=== Section Start ===

-- ==== Sys2Proof/Tests/Slice0.lean ====
section
/-! SUPPORT. The model's own tests. Expected values are from spec/95_test_vectors.md (named by their vector) or from
the encodings of spec/30_encoding.md; every test is one step, one function or one decoding. The witnesses at the end
show, for every statement of Certificates/Slice0/Obligations.lean that has hypotheses, a state and operands that
meet them. -/

namespace Sys2Proof.Tests

open Sys2Proof Sys2Proof.Machine

/-! ### Well-formedness: the one check, at both ends of its range -/

theorem test_wf_refuses_alloc_as_wrreg : Instr.wf (.wrreg 0#64 1#64) = false := by decide
theorem test_wf_refuses_release_as_wrreg : Instr.wf (.wrreg 0#64 5#64) = false := by decide
theorem test_wf_accepts_illegal_words_and_other_registers :
    Instr.wf (.wrreg 0#64 0#64) = true ∧ Instr.wf (.wrreg 0#64 6#64) = true
      ∧ Instr.wf (.wrreg 1#64 1#64) = true := by decide

/-! ### Decoding: words written out from R102 and headers `{we, space}` from R110, one per row of the table -/

theorem test_decode_command_words :
    decodeTableWord 64 0b0000000000000000000000000000000000000000000000000000000000000001 = some .alloc
      ∧ decodeTableWord 64 0b0000000000000000000000000000000000000000000000000000000000000010 = some .init
      ∧ decodeTableWord 64 0b0000000000000000000000000000000000000000000000000000000000000011 = some .insert
      ∧ decodeTableWord 64 0b0000000000000000000000000000000000000000000000000000000000000100 = some .search
      ∧ decodeTableWord 64 0b0000000000000000000000000000000000000000000000000000000000000101 = some .release := by
  decide

theorem test_decode_headers :
    decodeTableWord 8 0b0000 = some (.rdreg 0#64) ∧ decodeTableWord 8 0b1000 = some (.wrreg 0#64 0#64)
      ∧ decodeTableWord 8 0b0001 = some (.rdtxt 0#64) ∧ decodeTableWord 8 0b1001 = some (.wrtxt 0#64 0#64)
      ∧ decodeTableWord 8 0b0010 = some (.rdres 0#64) ∧ decodeTableWord 8 0b0011 = some (.rdbits 0#64)
      ∧ decodeTableWord 8 0b0100 = some (.rdtab 0#64) := by decide

/-- The headers that have no row (R110). -/
theorem test_decode_rejects_every_other_header :
    decodeTableWord 8 0b1010 = none ∧ decodeTableWord 8 0b1011 = none ∧ decodeTableWord 8 0b1100 = none
      ∧ decodeTableWord 8 0b0101 = none ∧ decodeTableWord 8 0b0110 = none ∧ decodeTableWord 8 0b0111 = none
      ∧ decodeTableWord 8 0b1101 = none ∧ decodeTableWord 8 0b1110 = none ∧ decodeTableWord 8 0b1111 = none := by
  decide

/-- Transactions of program P1 of spec/95_test_vectors.md. -/
theorem test_decode_p1_transactions :
    decode ⟨true, 0#3, 1#64, 0x7CD#64⟩ = .ok (.wrreg 1#64 0x7CD#64)
      ∧ decode ⟨true, 1#3, 16#64, 0x77#64⟩ = .ok (.wrtxt 16#64 0x77#64)
      ∧ decode ⟨false, 2#3, 4#64, 0#64⟩ = .ok (.rdres 4#64)
      ∧ decode ⟨true, 0#3, 0#64, 0x05#64⟩ = .ok .release := by decide

/-- V-DEC-1 to V-DEC-6. -/
theorem test_decode_illegal_command_words :
    decodeCommand 0x0000000000000000#64 = none ∧ decodeCommand 0x0000000000000006#64 = none
      ∧ decodeCommand 0x00000000000000FF#64 = none ∧ decodeCommand 0x0000000000000101#64 = none
      ∧ decodeCommand 0x8000000000000002#64 = none ∧ decodeCommand 0x0000000000000007#64 = none := by decide

theorem test_encode_writes_the_tuples :
    encode .search = ⟨true, 0#3, 0#64, 0x04#64⟩
      ∧ encode (.rdbits 13#64) = ⟨false, 3#3, 13#64, 0#64⟩
      ∧ encode (.wrtxt 0#64 0x68#64) = ⟨true, 1#3, 0#64, 0x68#64⟩ := by decide

/-! ### The states of the tests -/

/-- The test table of spec/95_test_vectors.md part 2. -/
def TT : Vector Word 256 :=
  ⟨⟨(List.range 256).map fun b => BitVec.ofNat 64 ((b + 1) * 0x9E3779B97F4A7C15)⟩, by simp⟩

/-- A text buffer that holds `bytes` from address 0. -/
def textOf (bytes : List Nat) : Memory :=
  bytes.zipIdx.map (fun e => (e.2, BitVec.ofNat 8 e.1))

/-- Test parameters, table `TT`, an index of `c` slots with the listed nonzero words, a text from address 0, and
the operands. -/
def readyAt (c : Word) (bits : Cells Word) (text : List Nat) (a0 a1 a2 : Word) : State :=
  { State.reset with
    phase := .ready, capbits := c, mask := c - 1#64, table := TT, bits := bits, txt := textOf text,
    arg0 := a0, arg1 := a1, arg2 := a2 }

/-- An index of `c` slots just allocated, and ARG0. -/
def allocatedAt (c a0 : Word) : State :=
  { State.reset with phase := .allocated, capbits := c, mask := c - 1#64, arg0 := a0 }

/-- Reset with ARG0 set. -/
def resetWith (a0 : Word) : State := { State.reset with arg0 := a0 }

/-- V-INS-10: "a", "ab", "abc" inserted. -/
def indexB : Cells Word := [(0, 0x000000000C000C00#64), (8, 0x0600000000000000#64)]

/-- The next state, where there is one. -/
def next? : Host.Outcome State Fault Refusal → Option State
  | .next t => some t
  | _ => none

/-- What a step answered on the port. -/
def answerOf (o : Host.Outcome State Fault Refusal) : Option Response :=
  (next? o).bind State.response

/-- ERRCODE, PHASE, CAPBITS and MASK after a step. -/
def indexOf (o : Host.Outcome State Fault Refusal) : Option (ErrCode × Phase × Word × Word) :=
  (next? o).map fun t => (t.errcode, t.phase, t.capbits, t.mask)

/-! ### The pure functions -/

/-- V-ROR-2, V-ROR-5, V-ROR-9. -/
theorem test_ror1 :
    ror1 0x0000000000000001#64 = 0x8000000000000000#64 ∧ ror1 0x8000000000000000#64 = 0x4000000000000000#64
      ∧ ror1 0x0123456789ABCDEF#64 = 0x8091A2B3C4D5E6F7#64 := by decide

/-- V-ROLL-3, V-ROLL-4. -/
theorem test_roll :
    roll TT 0x913C9902BA83800A#64 0x62#8 = 0x67EA5E3D648C3C1A#64
      ∧ roll TT 0xFFFFFFFFFFFFFFFF#64 0xFF#8 = 0xC8864680B583EAFF#64 := by decide +kernel

/-- V-H-1, V-H-5, V-H-7, V-H-9. -/
theorem test_word_hash :
    wordHash TT [] = 0#64 ∧ wordHash TT [0x62#8, 0x61#8] = 0x0686905CA6657E05#64
      ∧ wordHash TT [0x61#8, 0x62#8, 0x63#8] = 0xFE5EA36B0B5E6639#64
      ∧ wordHash TT [0#8, 0#8] = 0x512CC565C0EF421F#64 := by decide +kernel

/-- V-XS-5, V-XS-6, V-XS-7. -/
theorem test_xs128p :
    xs128p 0xFFFFFFFFFFFFFFFF#64 0xFFFFFFFFFFFFFFFF#64 = (0xFFFFFFFFFFFFFFFF#64, 0xFFFFFFC0007FFFC0#64)
      ∧ xs128p 0x8000000000000000#64 0#64 = (0#64, 0x8000400000000000#64)
      ∧ xs128p 0x7CD#64 0xDEADBEEF#64 = (0xDEADBEEF#64, 0x00000003382C4A55#64) := by decide

/-! ### The commands -/

/-- Reset with words left in the bit array, and V-ALLOC-9's capacity in ARG0. -/
def staleBits : State := { resetWith 0x80#64 with bits := [(0, 7#64), (1, 9#64), (2, 5#64)] }

/-- V-ALLOC-9: the words of the index are zeroed, a word past it is not; all else of the index is as stated. -/
theorem test_alloc_opens_a_zeroed_index :
    indexOf (exec .alloc staleBits) = some (.ok, .allocated, 0x80#64, 0x7F#64)
      ∧ (next? (exec .alloc staleBits)).map State.bits = some [(2, 5#64)] := by decide +kernel

/-- V-ALLOC-3, V-ALLOC-5, V-ALLOC-10, V-ALLOC-12. -/
theorem test_alloc_failures :
    indexOf (exec .alloc (resetWith 0x20#64)) = some (.configError, .empty, 0#64, 0#64)
      ∧ indexOf (exec .alloc (resetWith 0xFFFFFFFFFFFFFFFF#64)) = some (.configError, .empty, 0#64, 0#64)
      ∧ indexOf (exec .alloc (resetWith 0x200000#64)) = some (.allocationError, .empty, 0#64, 0#64)
      ∧ indexOf (exec .alloc (allocatedAt 0x40#64 0x80#64)) = some (.invalidState, .allocated, 0x40#64, 0x3F#64) := by
  decide +kernel

/-- V-INIT-1 with V-GEN-1: the table of seed 1997, and the generator's last state. -/
theorem test_init_fills_the_table :
    (next? (exec .init (allocatedAt 0x400#64 1997#64))).map (fun t => (t.errcode, t.phase,
        t.table[0], t.table[1], t.table[0x68], t.table[254], t.table[255], t.g0, t.g1))
      = some (.ok, .ready, 0xDBCB0A4DBD73C4F6#64, 0x7A537D26380831EB#64, 0x2CEE5C9B1323A4E2#64,
          0xBA34B6207A7146FF#64, 0x0BC3B3AF083472B8#64, 0x23593764A9D13E33#64, 0xE86A7C4A5E633485#64) := by
  decide +kernel

/-- V-INIT-2, V-INIT-3. -/
theorem test_init_only_in_allocated :
    indexOf (exec .init (resetWith 1997#64)) = some (.invalidState, .empty, 0#64, 0#64)
      ∧ (next? (exec .init (readyAt 0x40#64 [] [] 5#64 0#64 0#64))).map (fun t => (t.errcode, t.table[0]))
        = some (.invalidState, 0x9E3779B97F4A7C15#64) := by decide +kernel

/-- V-INS-4: "abc". -/
theorem test_insert_sets_the_slots :
    (next? (exec .insert (readyAt 0x400#64 [] [0x61, 0x62, 0x63] 0#64 3#64 0#64))).map
        (fun t => (t.errcode, t.retHash, t.bits))
      = some (.ok, 0xFE5EA36B0B5E6639#64, [(0, 0x0000000004000400#64), (8, 0x0600000000000000#64)]) := by
  decide +kernel

/-- V-INS-6: "bo", whose terminator wraps to slot 0; V-INS-16: a range that does not wrap. -/
theorem test_insert_wraps_the_terminator_only :
    (next? (exec .insert (readyAt 0x40#64 [] [0x62, 0x6F] 0#64 2#64 0#64))).map (fun t => (t.retHash, t.bits))
        = some (0xAFFF4879AC70B73F#64, [(0, 0x8000000080000001#64)])
      ∧ (next? (exec .insert (readyAt 0x40#64 [] [0x62] 0xFFFFFFFFFFFFFFFF#64 2#64 0#64))).map
          (fun t => (t.errcode, t.bits)) = some (.operandError, []) := by decide +kernel

/-- V-SRCH-5: five records, by start, then by length. -/
theorem test_search_orders_its_records :
    (next? (exec .search (readyAt 0x400#64 indexB [0x7A, 0x61, 0x62, 0x63, 0x61, 0x62] 0#64 6#64 64#64))).map
        (fun t => (t.errcode, t.rcount, t.records))
      = some (.ok, 5#64, [⟨1#64, 1#64, 0x913C9902BA83800A#64⟩, ⟨1#64, 2#64, 0x67EA5E3D648C3C1A#64⟩,
          ⟨1#64, 3#64, 0xFE5EA36B0B5E6639#64⟩, ⟨4#64, 1#64, 0x913C9902BA83800A#64⟩,
          ⟨4#64, 2#64, 0x67EA5E3D648C3C1A#64⟩]) := by decide +kernel

/-- V-SRCH-4: exactly `maxResults` records; V-SRCH-12: a bound above RES_ENTRIES. -/
theorem test_search_stops_at_the_bound :
    (next? (exec .search (readyAt 0x400#64 indexB [0x61, 0x62, 0x63] 0#64 3#64 2#64))).map
        (fun t => (t.errcode, t.rcount, t.records))
        = some (.ok, 2#64, [⟨0#64, 1#64, 0x913C9902BA83800A#64⟩, ⟨0#64, 2#64, 0x67EA5E3D648C3C1A#64⟩])
      ∧ (next? (exec .search (readyAt 0x400#64 indexB [0x61] 0#64 0#64 65#64))).map
          (fun t => (t.errcode, t.rcount)) = some (.operandError, 0#64) := by decide +kernel

/-- V-REL-1, V-REL-2, V-REL-3. -/
theorem test_release :
    indexOf (exec .release (readyAt 0x400#64 indexB [] 0#64 0#64 0#64)) = some (.ok, .empty, 0#64, 0#64)
      ∧ indexOf (exec .release (allocatedAt 0x40#64 0#64)) = some (.ok, .empty, 0#64, 0#64)
      ∧ indexOf (exec .release State.reset) = some (.invalidState, .empty, 0#64, 0#64) := by decide +kernel

/-! ### The port -/

/-- V-PORT-18, V-PORT-3, V-PORT-2. -/
theorem test_rdreg :
    answerOf (exec (.rdreg 10#64) State.reset) = some (.okayData 0x100000#64)
      ∧ answerOf (exec (.rdreg 11#64) State.reset) = some (.okayData 0x1000#64)
      ∧ answerOf (exec (.rdreg 12#64) State.reset) = some (.okayData 0x40#64)
      ∧ answerOf (exec (.rdreg 13#64) State.reset) = some (.okayData 0x00000000DEADBEEF#64)
      ∧ answerOf (exec (.rdreg 0#64) State.reset) = some .fault
      ∧ answerOf (exec (.rdreg 14#64) State.reset) = some .fault
      ∧ answerOf (exec (.rdreg 0xFFFFFFFFFFFFFFFF#64) State.reset) = some .fault := by decide +kernel

/-- V-PORT-17. -/
theorem test_wrreg_writes_the_arguments :
    (next? (exec (.wrreg 2#64 77#64) State.reset)).map (fun t => (t.arg0, t.arg1, t.arg2, t.response))
      = some (0#64, 77#64, 0#64, some .okay) := by decide +kernel

/-- V-PORT-4, and V-DEC-7 (decode before phase). -/
theorem test_wrreg_faults_and_illegal_command :
    answerOf (exec (.wrreg 4#64 0#64) State.reset) = some .fault
      ∧ answerOf (exec (.wrreg 13#64 1#64) State.reset) = some .fault
      ∧ (next? (exec (.wrreg 0#64 6#64) State.reset)).map (fun t => (t.errcode, t.response))
        = some (.illegalCommand, some .okay) := by decide +kernel

/-- V-PORT-7, V-PORT-5. -/
theorem test_wrtxt :
    (next? (exec (.wrtxt 7#64 0xFFFFFFFFFFFFFF41#64) State.reset)).map (fun t => (t.txt, t.response))
        = some ([(7, 0x41#8)], some .okay)
      ∧ answerOf (exec (.wrtxt 4096#64 0x41#64) State.reset) = some .fault := by decide +kernel

/-- V-PORT-6, V-PORT-5. -/
theorem test_rdtxt :
    answerOf (exec (.rdtxt 4095#64) { State.reset with txt := [(4095, 0x41#8)] }) = some (.okayData 0x41#64)
      ∧ answerOf (exec (.rdtxt 4096#64) State.reset) = some .fault := by decide +kernel

/-- One record, as in V-SRCH-20. -/
def oneRecord : State :=
  { State.reset with rcount := 1#64, res := [(0, ⟨5#64, 6#64, 0x278E70D48F34299B#64⟩)] }

/-- V-SRCH-20, V-PORT-9 to V-PORT-11. -/
theorem test_rdres :
    answerOf (exec (.rdres 0#64) oneRecord) = some (.okayData 5#64)
      ∧ answerOf (exec (.rdres 1#64) oneRecord) = some (.okayData 6#64)
      ∧ answerOf (exec (.rdres 2#64) oneRecord) = some (.okayData 0x278E70D48F34299B#64)
      ∧ answerOf (exec (.rdres 3#64) oneRecord) = some (.okayData 0#64)
      ∧ answerOf (exec (.rdres 4#64) oneRecord) = some .fault
      ∧ answerOf (exec (.rdres 0#64) State.reset) = some .fault := by decide +kernel

/-- V-PORT-12 to V-PORT-14, and a word of V-INS-10. -/
theorem test_rdbits :
    answerOf (exec (.rdbits 0#64) State.reset) = some .fault
      ∧ answerOf (exec (.rdbits 1#64) (allocatedAt 64#64 0#64)) = some .fault
      ∧ answerOf (exec (.rdbits 0#64) (allocatedAt 64#64 0#64)) = some (.okayData 0#64)
      ∧ answerOf (exec (.rdbits 8#64) (readyAt 0x400#64 indexB [] 0#64 0#64 0#64))
        = some (.okayData 0x0600000000000000#64) := by decide +kernel

/-- V-INIT-4, V-INIT-5 (entries of TT), V-PORT-16. -/
theorem test_rdtab :
    answerOf (exec (.rdtab 0#64) (allocatedAt 64#64 0#64)) = some .fault
      ∧ answerOf (exec (.rdtab 255#64) (readyAt 64#64 [] [] 0#64 0#64 0#64))
        = some (.okayData 0x3779B97F4A7C1500#64)
      ∧ answerOf (exec (.rdtab 256#64) (readyAt 64#64 [] [] 0#64 0#64 0#64)) = some .fault := by decide +kernel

=== Section End ===

Take the line with "in V-SRCH-20. -/" and all lines after it through the end of the records, and write them out exactly; include nothing else.

_EXPECTED ANSWER_
/-- One record, as in V-SRCH-20. -/
def oneRecord : State :=
  { State.reset with rcount := 1#64, res := [(0, ⟨5#64, 6#64, 0x278E70D48F34299B#64⟩)] }

/-- V-SRCH-20, V-PORT-9 to V-PORT-11. -/
theorem test_rdres :
    answerOf (exec (.rdres 0#64) oneRecord) = some (.okayData 5#64)
      ∧ answerOf (exec (.rdres 1#64) oneRecord) = some (.okayData 6#64)
      ∧ answerOf (exec (.rdres 2#64) oneRecord) = some (.okayData 0x278E70D48F34299B#64)
      ∧ answerOf (exec (.rdres 3#64) oneRecord) = some (.okayData 0#64)
      ∧ answerOf (exec (.rdres 4#64) oneRecord) = some .fault
      ∧ answerOf (exec (.rdres 0#64) State.reset) = some .fault := by decide +kernel

/-- V-PORT-12 to V-PORT-14, and a word of V-INS-10. -/
theorem test_rdbits :
    answerOf (exec (.rdbits 0#64) State.reset) = some .fault
      ∧ answerOf (exec (.rdbits 1#64) (allocatedAt 64#64 0#64)) = some .fault
      ∧ answerOf (exec (.rdbits 0#64) (allocatedAt 64#64 0#64)) = some (.okayData 0#64)
      ∧ answerOf (exec (.rdbits 8#64) (readyAt 0x400#64 indexB [] 0#64 0#64 0#64))
        = some (.okayData 0x0600000000000000#64) := by decide +kernel

/-- V-INIT-4, V-INIT-5 (entries of TT), V-PORT-16. -/
theorem test_rdtab :
    answerOf (exec (.rdtab 0#64) (allocatedAt 64#64 0#64)) = some .fault
      ∧ answerOf (exec (.rdtab 255#64) (readyAt 64#64 [] [] 0#64 0#64 0#64))
        = some (.okayData 0x3779B97F4A7C1500#64)
      ∧ answerOf (exec (.rdtab 256#64) (readyAt 64#64 [] [] 0#64 0#64 0#64)) = some .fault := by decide +kernel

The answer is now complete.